Responsibilities of researchers
Researchers are responsible for:
- Refraining from interfering with the peer-review process
- Participating in peer review and fulfilling peer-review obligations associated with their funding
- Assisting trainee researchers in developing peer-review skills and understanding their responsibilities
- Declaring all relevant conflicts of interest
Macquarie University encourages collaborative research within and beyond the University, nationally and internationally.

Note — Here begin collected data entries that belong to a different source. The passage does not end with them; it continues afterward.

-- ==== Sys2Proof/Tests/Slice0.lean ====
section
/-! SUPPORT. Tests of the model against values worked out from the spec, and, for each statement with hypotheses, a state
and operands that meet them (`wit_…`, clause by clause in the statement's order). -/

namespace Sys2Proof.Tests

open Sys2Proof.Machine

/-! ### States the witnesses are built on -/

/-- The part with its memory path in RUN. -/
def up : State := { State.reset with hmp := { Hmp.reset with path := .run } }

def rec1 (p : Phase) : ShotRecord := { entry := 0, shot := 1, phase := p, slot := some 0, profile := 0, mode := .span, flags := {}, timestamp := 0 }

/-- Shot 1 in a phase, its slot 0 in a state, four slots free. -/
def withShot (p : Phase) (st : SlotState) : State := { up with stb := { Stb.reset with records := [rec1 p], slots := [st, .free, .free, .free, .free], nextShot := 2 } }

/-- A record in a final phase, its slot given up. -/
def ended (p : Phase) : State := { up with stb := { Stb.reset with records := [{ rec1 p with slot := none }], nextShot := 2 } }

/-- A small image: 16 masked and 32 active columns, 4 lines. -/
def img : Profile := ⟨16, 32, 4, .rggb, 64, 64, 512, 16000, 16383, 500, 20, 5, 10, 1000, 64, 64, 2, 2, List.replicate 9 0, List.replicate 16 4096⟩

def oneImage : Prs := ⟨[⟨some img, none⟩, ⟨none, none⟩, ⟨none, none⟩, ⟨none, none⟩], none⟩

def expo (m : ShotMode) : Exposure := { shot := 1, profile := 0, mode := m, debounce := 100, waitLimit := 30, duration := 1000, closedBefore := false }

/-- Shot 1 running: the sequencer's state, the record's phase, the trigger mode. -/
def shooting (q : SeqState) (p : Phase) (m : ShotMode) : State :=
  { withShot p .armed with prs := oneImage, exs := { Exs.reset with seq := q, current := some (expo m), quietReq := true, snsFlush := q == .flush, snsInteg := q == .waiting || q == .opened || q == .tail, readyOut := q == .waiting, timer := some 1000 } }

/-- The state with a request of the ring's entry 3 handed to its owner. -/
def handed (q : Request) (s : State) : State := { s with rqe := { s.rqe with service := some ⟨some 3, 7, .handed q⟩ } }

/-- The next state is reached and passes a check. -/
def next? (o : Host.Outcome State Fault Refusal) (p : State → Bool) : Bool := match o with
  | .next t => p t
  | .fault _ => false
  | .refused _ => false

theorem taken {q : Request} {s : State} (h : s.resetHeld = false ∧ s.rqe.service = none ∧ serving s = true) : Taken q s :=
  ⟨h.1, .inr h.2⟩

theorem takenRing {q : Request} {s : State} (h : s.resetHeld = false) : Taken q (handed q s) :=
  ⟨h, .inl ⟨_, rfl, rfl⟩⟩

/-! ### The commands a bus can carry -/

theorem test_wf_read_beats : (Instr.hostBurst (.read 0 0)).wf = false ∧ (Instr.hostBurst (.read 0 9)).wf = false ∧
    (Instr.hostBurst (.read 0 1)).wf = true ∧ (Instr.hostBurst (.read 0 8)).wf = true := by decide

theorem test_wf_write_beats : (Instr.hostBurst (.write 0 [])).wf = false ∧
    (Instr.hostBurst (.write 0 (List.replicate 9 ⟨0, 15, 0⟩))).wf = false ∧
    (Instr.hostBurst (.write 0 [⟨0, 15, 0⟩])).wf = true := by decide

theorem test_wf_block : (Instr.cardBlockReceived (List.replicate 511 0) 0).wf = false ∧
    (Instr.cardBlockReceived (List.replicate 513 0) 0).wf = false ∧
    (Instr.cardBlockReceived (List.replicate 512 0) 0).wf = true := by decide +kernel

/-- A malformed burst stops the machine, at the front of the queue as well as by itself. -/
theorem test_malformed_burst : exec (.hostBurst (.read 0 9)) up = .fault .illFormed ∧
    step { up with pending := [.hostBurst (.write 0 [])] } = .fault .illFormed := ⟨rfl, rfl⟩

When establishing an external research collaboration, you should discuss the following areas with your collaborators:
- Ownership of intellectual property (see the University's Intellectual Property Policy)
- Ownership, location and access to the data and materials
- Identification and management of conflicts of interest
- Protocols for the dissemination of research outputs
- Sharing of commercial returns
- Responsibility for ethics and research safety.
In some instances, a formal agreement between the collaborating organisations may be necessary. Researchers are encouraged to discuss potential collaborations with their faculty research manager at an early stage to determine if a formal agreement is required.
Researchers involved in a collaborative research project must familiarise themselves and comply with the written agreement governing the collaboration and all policies and agreements affecting the project.
Researchers must disclose to their collaborators as soon as possible any actual or apparent conflicts of interest relating to any aspect of a collaborative project.
The University’s policies and documents that are directly related to the conduct of ethical research are listed within the Macquarie Code.